Table 1 Basic characteristics of adult patients with allied disorders of Hirschsprung’s disease.
Basic characteristic
Data (n = 53)
Age (yr)
48.8 ± 14.3
Onset age (yr)
42.8 ± 17.9
Hospitalization days
14.0 (10.0, 21.0)
Sex (n, %)
Male
18 (34.0)
Female
35 (66.0)
Blood type (n, %)
A
10 (18.9)
B
17 (32.1)
AB
6 (11.3)
O
19 (35.8)
Unknown
1 (1.9)
All surgical history (n, %)
25 (47.2)
Abdominal
18 (34.2)
Non-abdominal
7 (13.2)
Smoking (n, %)
Yes
5 (9.4)
No
48 (90.6)
Drinking (n, %)
Yes
2 (3.8)
No
51 (96.2)
Enteroscopy (n, %)
Abnormality
5 (9.4)
Non-abnormality
11 (20.8)
Unexamined
37 (69.8)
Barium enema (n, %)
Intestinal dilation
17 (32.1)
No abnormality
5 (9.4)
Unexamined
31 (58.5)
Clinical information
Among the 53 patients enrolled, 43 (81.1%) were either wrongly diagnosed or treated upon the first ED admission.

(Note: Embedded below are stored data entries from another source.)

/-- R287. -/
def audio (x : RuleCtx) : List Standing :=
  let v := (x.b.rows 0x41).filter (fun r => x.is AROUTE.VALID r)
  (x.b.rows 0x40).flatMap (fun p =>
    let n := slots (x.g AUDIO.FMT p)
    viol (decide (2 ^ n ≤ x.g AUDIO.RXSLOTEN p)) 0x18 1 p 0 (AUDIO.RXSLOTEN.addr p) ++
    viol (decide (2 ^ n ≤ x.g AUDIO.TXSLOTEN p)) 0x18 1 p 1 (AUDIO.TXSLOTEN.addr p) ++
    viol (x.is AUDIO.RXEN p && x.g AUDIO.RXSLOTEN p == 0) 0x18 2 p 0 (AUDIO.RXSLOTEN.addr p) ++
    viol (x.is AUDIO.TXEN p && x.g AUDIO.TXSLOTEN p == 0) 0x18 2 p 1 (AUDIO.TXSLOTEN.addr p)) ++
  v.flatMap (fun r =>
    if x.is AROUTE.DIR r then
      viol (x.is AROUTE.ANN r) 0x18 3 r 0 (AROUTE.ANN.addr r) ++ viol (decide (95 < x.g AROUTE.DROP r)) 0x18 3 r 1 (AROUTE.DROP.addr r) ++
      viol (dmask x.b r != 0) 0x18 3 r 2 (AROUTE.DMASK0.addr r)
    else viol (x.g AROUTE.DROP r != 0) 0x18 4 r 0 (AROUTE.DROP.addr r) ++ viol (dmask x.b r == 0) 0x18 4 r 1 (AROUTE.DMASK0.addr r)) ++
  (pairs v).flatMap (fun (r, s) =>
    if x.is AROUTE.DIR r && x.is AROUTE.DIR s then
      viol (x.g AROUTE.PORT r == x.g AROUTE.PORT s && x.g AROUTE.SLOT r == x.g AROUTE.SLOT s) 0x18 5 r s (AROUTE.SLOT.addr s)
    else if !x.is AROUTE.DIR r && !x.is AROUTE.DIR s then
      (if x.g AROUTE.CHAN r == x.g AROUTE.CHAN s && x.g AROUTE.ANN r == x.g AROUTE.ANN s then
        (List.range 96).flatMap (fun d => viol ((dmask x.b r).testBit d && (dmask x.b s).testBit d) 0x18 6 r (s * 128 + d) (AROUTE.DMASK0.addr s))
      else [])
    else [])

/-! ### TIME (R316) -/

/-- STEP of a bank in ns (Table 12.4). -/
def stepNs (b : Bank) : Int := signed 64 (b.fld TIME.STEP 0 * 2 ^ 32 + b.fld (TIME.STEP.at 1) 0)

/-- R316. -/
def time (x : RuleCtx) : List Standing :=
  let t := (x.k.time : Int) + stepNs x.b
  let ofs := signed 32 (x.g TIME.PPSOFS 14)
  let u := x.g TIME.PTPU 1
  let qd := x.g TIME.PTPQD 1
  viol (x.g TIME.STEPSEQ 0 != x.l.fld TIME.STEPSEQ 0 && (decide (t < 0) || decide ((((2 ^ 48 - 2) * Config.secNs : Nat) : Int) ≤ t)))
    0x19 1 0 0 (TIME.STEPSEQ.addr 0) ++
  [2, 3, 4, 5].flatMap (fun r => viol (x.is TIME.CAP_EN r && x.g TIME.CAP_SRCMASK r == 0) 0x19 2 r 0 (TIME.CAP_SRCMASK.addr r)) ++
  (List.range 8).flatMap (fun i =>
    let r := 6 + i
    let m := x.g TIME.OUT_MODE r
    viol (decide (Config.secNs ≤ x.g TIME.OUT_STARTNS r)) 0x19 3 r 0 (TIME.OUT_STARTNS.addr r) ++
    viol (decide (x.g TIME.OUT_WIDTH r < 8) && m != 0) 0x19 4 r 0 (TIME.OUT_WIDTH.addr r) ++
    viol (m == 2 && decide (x.g TIME.OUT_PERIOD r < 40)) 0x19 5 r 0 (TIME.OUT_PERIOD.addr r) ++
    viol (m == 2 && decide (x.g TIME.OUT_PERIOD r < x.g TIME.OUT_WIDTH r + 8)) 0x19 5 r 1 (TIME.OUT_PERIOD.addr r)) ++
  viol (decide (ofs < -500000000 ∨ 499999999 < ofs)) 0x19 6 14 0 (TIME.PPSOFS.addr 14) ++
  viol (decide (x.g TIME.PPS_WIDTH 14 < 100 ∨ 500000000 < x.g TIME.PPS_WIDTH 14)) 0x19 7 14 0 (TIME.PPS_WIDTH.addr 14) ++
  (List.range 4).flatMap (fun i => viol (u.testBit i && !eth (x.g UPL.MODE i)) 0x19 8 1 i (TIME.PTPU.addr 1)) ++
  viol (u != 0 && !x.is TIME.TQUEN 1) 0x19 9 1 0 (TIME.PTPU.addr 1) ++
  viol (u != 0 && !x.is TIME.PTPL2 1 && !x.is TIME.PTPV4 1 && !x.is TIME.PTPV6 1) 0x19 9 1 1 (TIME.PTPU.addr 1) ++
  viol (x.is TIME.PTPDEN 1 && u == 0) 0x19 10 1 0 (TIME.PTPDEN.addr 1) ++
  (List.range 4).flatMap (fun i => viol (x.is TIME.PTPDEN 1 && x.is UPL.GCCDNEN i && x.g UPL.GCCQD i == qd) 0x19 11 0x10 i (TIME.PTPQD.addr 1)) ++
  (x.b.rows 0x20).flatMap (fun d => viol (x.is TIME.PTPDEN 1 && (x.dropNames d).contains qd) 0x19 11 0x20 d (TIME.PTPQD.addr 1)) ++
  viol (x.g TIME.PTPVID 1 == 0xFFF) 0x19 12 1 0 (TIME.PTPVID.addr 1) ++
  viol (x.is TIME.LEAP59 15 && x.is TIME.LEAP61 15) 0x19 13 15 0 (TIME.LEAP59.addr 15)

/-! ### DPLL (R326, R341) -/

/-- The least QUALT × 8 of reference `r`: its greatest build-out time (R326). -/
def leastQual (x : RuleCtx) (r : Nat) : Nat :=
  if r = 6 then x.g REF.UPDMAX r else if (r = 5 ∨ r = 7) ∧ x.g REF.INFREQ r = 0 then 24000 else 16

/-- R341. -/
def dpll (x : RuleCtx) : List Standing :=
  (List.range 2).flatMap (fun ch =>
    viol (x.g DPLL.MODE ch == 2 && x.g (if ch = 0 then REF.SYSEN else REF.TODEN) (x.g DPLL.FORCE ch) == 0) 0x1A 1 ch 0
      (DPLL.FORCE.addr ch) ++
    viol (decide (x.g DPLL.ACQBW ch < x.g DPLL.BW ch)) 0x1A 2 ch 0 (DPLL.ACQBW.addr ch) ++
    viol (x.g DPLL.WTR ch == 0 || decide (720000 < x.g DPLL.WTR ch)) 0x1A 3 ch 0 (DPLL.WTR.addr ch) ++
    viol (x.g DPLL.LOCKPH ch == 0) 0x1A 4 ch 0 (DPLL.LOCKPH.addr ch) ++ viol (x.g DPLL.LOCKN ch == 0) 0x1A 4 ch 1 (DPLL.LOCKN.addr ch) ++
    viol (x.g DPLL.UNLOCKN ch == 0) 0x1A 4 ch 2 (DPLL.UNLOCKN.addr ch)) ++
  (List.range 8).flatMap (fun r =>
    let pulse := (r == 5 || r == 7) && x.g REF.INFREQ r == 0
    let sw := signed 32 (x.g REF.SWFREQ r)
    viol (x.is REF.TODEN r && (decide (r < 4) || ((r == 5 || r == 7) && !pulse))) 0x1A 5 r 0 (REF.TODEN.addr r) ++
    viol (x.is REF.SYSEN r && pulse && decide (2 < x.g DPLL.BW 0)) 0x1A 6 r 0 (REF.SYSEN.addr r) ++
    viol (x.is REF.SYSEN r && pulse && decide (2 < x.g DPLL.ACQBW 0)) 0x1A 6 r 1 (REF.SYSEN.addr r) ++
    viol (x.g REF.QUALT r == 0) 0x1A 7 r 0 (REF.QUALT.addr r) ++
    viol (decide (x.g REF.QUALT r * 8 < x.leastQual r)) 0x1A 7 r 1 (REF.QUALT.addr r) ++
    viol (x.g REF.FLIM r == 0 || decide (1500 < x.g REF.FLIM r)) 0x1A 8 r 0 (REF.FLIM.addr r) ++
    viol (r == 6 && decide (x.g REF.UPDMAX r < 8)) 0x1A 9 r 0 (REF.UPDMAX.addr r) ++
    viol (decide (sw < -200000000 ∨ 200000000 < sw)) 0x1A 10 r 0 (REF.SWFREQ.addr r))

/-! ### FAULT (R371) -/

/-- R371. -/
def fault (x : RuleCtx) : List Standing :=
  (x.b.rows 0x60).flatMap (fun s =>
    viol (x.is FSRC.CLASS s && x.g FSRC.N s == 0) 0x1B 1 s 0 (FSRC.N.addr s) ++
    viol (x.is FSRC.CLASS s && x.g FSRC.W s == 0) 0x1B 1 s 1 (FSRC.W.addr s) ++
    viol (369 ≤ s && s ≤ 374 && x.g FSRC.SEV s != 3) 0x1B 2 s 0 (FSRC.SEV.addr s) ++
    viol (369 ≤ s && s ≤ 374 && x.is FSRC.CLASS s) 0x1B 2 s 1 (FSRC.CLASS.addr s) ++
    viol (unusedSrc s && x.g FSRC.SEV s != 0) 0x1B 3 s 0 (FSRC.SEV.addr s)) ++
  viol (x.is FGRP.AUTOREC 23) 0x1B 4 23 0 (FGRP.AUTOREC.addr 23) ++
  viol (x.g FGRP.QUIET 23 == 0) 0x1B 5 23 0 (FGRP.QUIET.addr 23) ++
  viol (x.g FGRP.INJSEQ 23 != x.l.fld FGRP.INJSEQ 23 && !injTarget (x.g FGRP.INJTGT 23)) 0x1B 6 23 0 (FGRP.INJSEQ.addr 23)

/-! ### TWIN (R409) -/

/-- A handover is pending on a lit part. -/
def handoverPending (x : RuleCtx) : Bool :=
  decide (x.c.twin.role = .lit) && (match x.c.twin.req with
    | some (.handover _ _) => true
    | _ => false)

/-- R409. -/
def twin (x : RuleCtx) : List Standing :=
  let on := x.is TWIN.PAIREN 0
  let trim := signed 32 (x.g TWIN.DELAYTRIM 0)
  (x.b.rows 0x20).flatMap (fun d => viol (!on && x.is DROP.PAIRED d) 0x1C 1 d 0 (DROP.PAIRED.addr d)) ++
  viol (on && x.g DPLL.MODE 0 == 0) 0x1C 2 0 0 (TWIN.PAIREN.addr 0) ++ viol (on && x.g DPLL.MODE 1 == 0) 0x1C 2 1 0 (TWIN.PAIREN.addr 0) ++
  viol (on && !x.is REF.SYSEN 4) 0x1C 2 2 0 (TWIN.PAIREN.addr 0) ++ viol (on && !x.is REF.TODEN 4) 0x1C 2 3 0 (TWIN.PAIREN.addr 0) ++
  viol (decide (trim < -16000 ∨ 16000 < trim)) 0x1C 3 0 0 (TWIN.DELAYTRIM.addr 0)

/-! ### POWER (R430) -/

/-- R430. -/
def power (x : RuleCtx) : List Standing :=
  let w := x.g POWER.WARNT 0
  let t := x.g POWER.THROTT 0
  let k := x.g POWER.CRITT 0
  let h := x.g POWER.HYST 0
  [decide (t ≤ w), decide (k ≤ t), decide (110 < k), h == 0, decide (10 < h)].zipIdx.flatMap (fun (bad, i) =>
    viol bad 0x1D 1 i 0 (POWER.WARNT.addr 0))

/-- Every violation that stands in the staged bank. -/
def all (x : RuleCtx) : List Standing :=
  x.reserved ++ x.uplink ++ x.trib ++ x.drop ++ x.slotmap ++ x.xbar ++ x.qram ++ x.audio ++ x.time ++ x.dpll ++ x.fault ++
    x.twin ++ x.power

end RuleCtx

namespace Chip

/-- Uncorrectable staged words that have been found: each a standing RESERVED violation (R108). -/
def eccStanding (c : Chip) : List Standing :=
  (c.heath.upsets.filter (fun u => u.bank == 0 && u.found)).map (fun u => ⟨5, 2 ^ 128 + u.addr, u.addr⟩)

/-- The violations that stand now (R93). -/
def violations (c : Chip) (k : Clock) : List Standing :=
  (RuleCtx.mk c.heath.staged c.heath.live c k).all ++ c.eccStanding

/-- The standing violations brought up to date: those already known keep their place, new ones come first; a new one is
laid to the staged write at `a`, or to the word it is about (R94). [DEDUCED, log 71] -/
def restand (c : Chip) (k : Clock) (a : Option Nat) : Chip :=
  let now := c.violations k
  let same := fun (x y : Standing) => x.cause == y.cause && x.key == y.key
  let old := c.heath.standing.filter (fun o => now.any (same o))
  let fresh := (now.filter (fun n => !old.any (same n))).map (fun n => { n with addr := a.getD n.addr })
  c.onHeath (fun h => { h with standing := fresh ++ old })

end Chip

end Sys2Proof.Machine
end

On average, 17 mo passed from the first ED visit before arriving at the final diagnosis. The clinical information is presented in Figure 2. Notably, patients with < 1-year symptom duration were the most common. Furthermore, before a correct diagnosis was formulated, most patients were treated conservatively (i.e., medication, fasting, gastrointestinal decompression, or enema therapy). A total of 30 patients (56.6%) had a history of admission for abdominal symptoms; 22 cases were treated conservatively and 8 underwent enterectomy, including 3 cases who underwent bowel resection surgery twice in other hospitals. The transverse colon (73.6%) was the most involved dilated intestinal segment, while one case had no dilatations in the bowel. Abdominal pain, abdominal distension, constipation, and bowel obstruction were relatively common. Surprisingly, vomiting, weight loss, diarrhea, and abdominal mass were also found. Subtotal colectomy and total colectomy were the most common procedures, done in 42 cases (79.2%). Concomitant treatments mainly involved maintaining electrolyte balance, regulating intestinal flora, and symptomatic treatment. Postoperative complications were mainly bowel obstruction and infection.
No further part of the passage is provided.